Elizabeth Fort in Cork

Elizabeth Fort is located in Cork (county of Cork)

Address: Barracks Street, Cork
Postcode:

Position on map:

Phone: 021 4975947
E-mail: heritage@corkcity.ie

Elizabeth Fort is an early 17th century star-shaped fort off Barrack Street. Used as an army base for the protection of the city it was constructed on a limestone outcrop overlooking the medieval walled city in 1601 by Sir George Carew, the then president of Munster during the reign of Elizabeth 1. Following the death of Elizabeth in 1603, the fort was demolished by the citizens of Cork, however, when the town was re-taken, they were compelled to rebuild it at their own expense.
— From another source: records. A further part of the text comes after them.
/-- Any positive number of ticks fails as one does. -/
theorem State.FailsToDecode.ticks_standStill (ks : List Keys) (k : Keys) {s : State} (h : s.FailsToDecode) :
    ∃ t, s.ticks (k :: ks) = .next t ∧ StandsStill (ks.length + 1) (ks.getLastD k) s t
      ∧ t.fault = s.failureRecord := by
  induction ks generalizing k s with
  | nil =>
    obtain ⟨t, ht, hstill, hf, -⟩ := h.tick_standsStill k
    exact ⟨t, by simp only [State.ticks, ht], hstill, hf⟩
  | cons k' ks ih =>
    obtain ⟨t, ht, hstill, -, hfails⟩ := h.tick_standsStill k
    obtain ⟨u, hu, hstill', hf⟩ := ih k' hfails
    refine ⟨u, ?_, ?_, hf.trans hstill.failureRecord⟩
    · rw [State.ticks, ht]
      exact hu
    · rw [List.length_cons, List.getLastD_cons, Nat.add_comm]
      exact hstill.trans hstill'

/-- Settles O17: a machine that fails to decode goes on doing so. -/
theorem decodeFailureRecursOnEveryTick : Obligations.DecodeFailureRecursOnEveryTick := by
  intro ks s hks hc hw hp hn
  obtain ⟨k, ks, rfl⟩ := List.exists_cons_of_ne_nil hks
  have hfails : s.FailsToDecode := ⟨hw, hp, hn, .inl hc⟩
  obtain ⟨t, ht, ⟨hpc, hredraw, hkeys, hdt, hst, hframe⟩, hfault⟩ := hfails.ticks_standStill ks k
  refine ⟨t, ht, hpc, hredraw, ?_, hdt, hst, hfault, hframe⟩
  rw [hkeys, List.getLast?_cons, List.getLastD_eq_getLast?]

/-! ## The halt (40_tick_cycle.md R90) -/

/-- The fatal causes are those of codes 2 to 6 (60_exceptions.md R171). -/
theorem fatal_iff_two_le_code (c : Cause) : c.fatal = true ↔ 2 ≤ c.code := by
  cases c <;> decide

theorem tick_halted {s : State} (k : Keys) (h : s.halted = true) : s.tick k = .next s := if_pos h

theorem ticks_halted (ks : List Keys) {s : State} (h : s.halted = true) : s.ticks ks = .next s := by
  induction ks with
  | nil => rfl
  | cons k ks ih => rw [State.ticks, tick_halted k h]; exact ih

/-- Settles O11: a fatal cause halts the machine, and a halted machine's tick is the identity. -/
theorem haltedMachineNeverChanges : Obligations.HaltedMachineNeverChanges := by
  intro s h
  have hh : s.halted = true := (fatal_iff_two_le_code _).mpr h
  exact ⟨tick_halted _ hh, fun ks => ticks_halted ks hh⟩

/-! ## The step (40_tick_cycle.md R81) -/

/-- The step of a running machine is the instruction at `PC`, on the state the phases before it make. -/
theorem step_executes {s : State} {i : Instr} (hh : s.halted = false) (hw : s.wait = .running) (he : s.executes i) :
    step s = exec i (s.latch s.nextKeys).countTimers :=
  tick_executes s s.nextKeys i hh hw he

/-- Settles O9: the two bytes at `PC` decode as their word does. -/
theorem stepRunsTheDecodedInstruction : Obligations.StepRunsTheDecodedInstruction := by
  intro s i hh hw hp hd
  obtain ⟨hi, lo, hb, hword⟩ := decode_eq_ok hd
  cases hb
  obtain ⟨-, hwf⟩ := soundFor_decodeWord _ i hword
  exact ⟨hwf, step_executes hh hw ⟨hp, hword⟩⟩

/-! ## Placing an opcode (log entry 10) -/

/-- Placing clears a fatal record, and keeps any other. -/
theorem readyToFetch_not_halted (s : State) : s.readyToFetch.halted = false := by
  show (if s.halted = true then _ else s.fault : FaultRecord).cause.fatal = false
  split
  · rfl
  · exact Bool.eq_false_of_not_eq_true ‹_›

/-- Where the machine fetches anyway, the opcode is placed at its `PC`. -/
theorem readyToFetch_pc_eq {s : State} (h : s.pc.toNat ≤ 0xFFE) : s.readyToFetch.pc = s.pc := if_pos h

theorem onlyChanges_readyToFetch (s : State) : OnlyChanges [.wait, .fault] s s.readyToFetch := fun p hp => by
  cases p <;> simp_all [Part.same, State.readyToFetch, State.readV, State.readByte]

/-- A placed opcode stands at `PC`. -/
theorem opcodeAtPc_placeOpcode (s : State) (w : Word) : (s.placeOpcode w).opcodeAtPc = w := by
  simp [State.opcodeAtPc, State.placeOpcode, readByte_writeBytes, bytesOfWord]

/-- Settles O10: the placed state is ready to fetch, and its word is the opcode. -/
theorem placedOpcodeRunsNext : Obligations.PlacedOpcodeRunsNext := by
  intro s w i hd
  have hplace : s.withFetchWord 16 w.toNat = s.placeOpcode w := by
    rw [State.withFetchWord, Nat.mod_eq_of_lt w.isLt, BitVec.ofNat_toNat, BitVec.setWidth_eq]
  have hpc : (s.placeOpcode w).pc = s.readyToFetch.pc := writeBytes_pc ..
  have hwait : (s.placeOpcode w).wait = .running := writeBytes_wait ..
  have hfault : (s.placeOpcode w).fault = s.readyToFetch.fault := writeBytes_fault ..
  have hhalt : (s.placeOpcode w).halted = false := by
    rw [State.halted, hfault]
    exact readyToFetch_not_halted s
  have hfetch : (s.placeOpcode w).pc.toNat ≤ 0xFFE := hpc ▸ readyToFetch_pc s
  have hword := opcodeAtPc_placeOpcode s w
  refine ⟨_, hwait, hhalt, hfetch, hword, hplace, step_executes hhalt hwait ⟨hfetch, hword.symm ▸ hd⟩,
    fun hp => hpc.trans (readyToFetch_pc_eq hp), ?_, fun a ha => ?_⟩
  · exact onlyChanges_trans (onlyChanges_mono (onlyChanges_readyToFetch s) (by decide))
      (onlyChanges_mono (onlyChanges_writeBytes _ _ _) (by decide))
  · rw [hpc] at ha
    exact (readByte_writeBytes ..).trans (dif_neg ha)

end Sys2Proof.Machine

namespace Sys2Proof.Machine

/-! ## CALL and RET (41_control_flow.md R100, R102, R104) -/

/-- A CALL with room pushes its own address and jumps. -/
theorem exec_call_ok {nnn : Addr12} {s : State} (h : s.sp ≠ 15#4) :
    exec (.call nnn) s = .next
      { s with stack := s.stack.set s.sp.toNat s.pc, sp := s.sp + 1#4, pc := zextAddr nnn } := by
  rw [exec_call, push_ok _ _ _ h]
  rfl

/-- A CALL without room raises StackOverflow with its target. -/
theorem exec_call_error {nnn : Addr12} {s : State} (h : s.sp = 15#4) :
    exec (.call nnn) s = .next (s.raise (.stackOverflow (zextAddr nnn))) := by
  rw [exec_call, push_error _ _ _ h]
  rfl

/-- A RET with an entry resumes two above the slot below `SP`. -/
theorem exec_ret_ok {s : State} {j : Fin 16} (h : s.sp.toNat = j.val + 1) :
    exec .ret s = .next { s with sp := s.sp - 1#4, pc := s.stack[j] + 2#16 } := by
  have hne : s.sp ≠ 0#4 := by bv_omega
  have hslot : (s.sp - 1#4).toNat = j.val := by bv_omega
  rw [exec_ret, pop_ok _ hne]
  simp only [hslot]
  rfl

/-- A RET without an entry raises StackUnderflow. -/
theorem exec_ret_error {s : State} (h : s.sp = 0#4) : exec .ret s = .next (s.raise .stackUnderflow) := by
  rw [exec_ret, pop_error _ h]
  rfl

/-- A write of the stack, `SP` and `PC` changes those only. -/
theorem onlyChanges_stack (s : State) (st : Vector Word 16) (n : Nibble) (a : Word) :
    OnlyChanges [.stackPtr, .stack] s { s with stack := st, sp := n, pc := a } := fun p hp => by
  cases p <;> simp_all [Part.same, State.readV, State.readByte]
It was replaced in 1624 by a stronger fort and it is reputed that improvements were also made by Cromwell in 1649. In1690 the fort was besieged, along with the city, by Williamite forces. After a few days, the city walls were breached and the fort was surrendered. A cannonball thought to have been fired from the Fort at the old tower of St. Fin Barre’s was found during the 19th century rebuilding by Burges and can be seen hanging in the new Cathedral. This effectively saw the end of Elizabeth Fort as a defensive fortification. In 1719 a new military barracks was built within the fort, this continued in use until 1806, when a new military barracks was built on the north side of the city. In the following years, the fort was used as a female prison for convicts awaiting transportation and as a station for the Cork City Artillery Militia and then during the Irish War of Independence as a base for the ‘Black and Tans’. In August 1922 during the civil war the barrack buildings were destroyed by fire and rebuilt in the present form. The buildings within the fort served as a Garda station until recently.The site is highly significant in relation to the military and social history of Cork and boasts an exceptional view of the city from the ramparts and from the timber viewing gallery along the north side of the courtyard. Elizabeth Fort is now in the possession of Cork City Council, who plan to develop this valuable asset as a major public attraction within the city.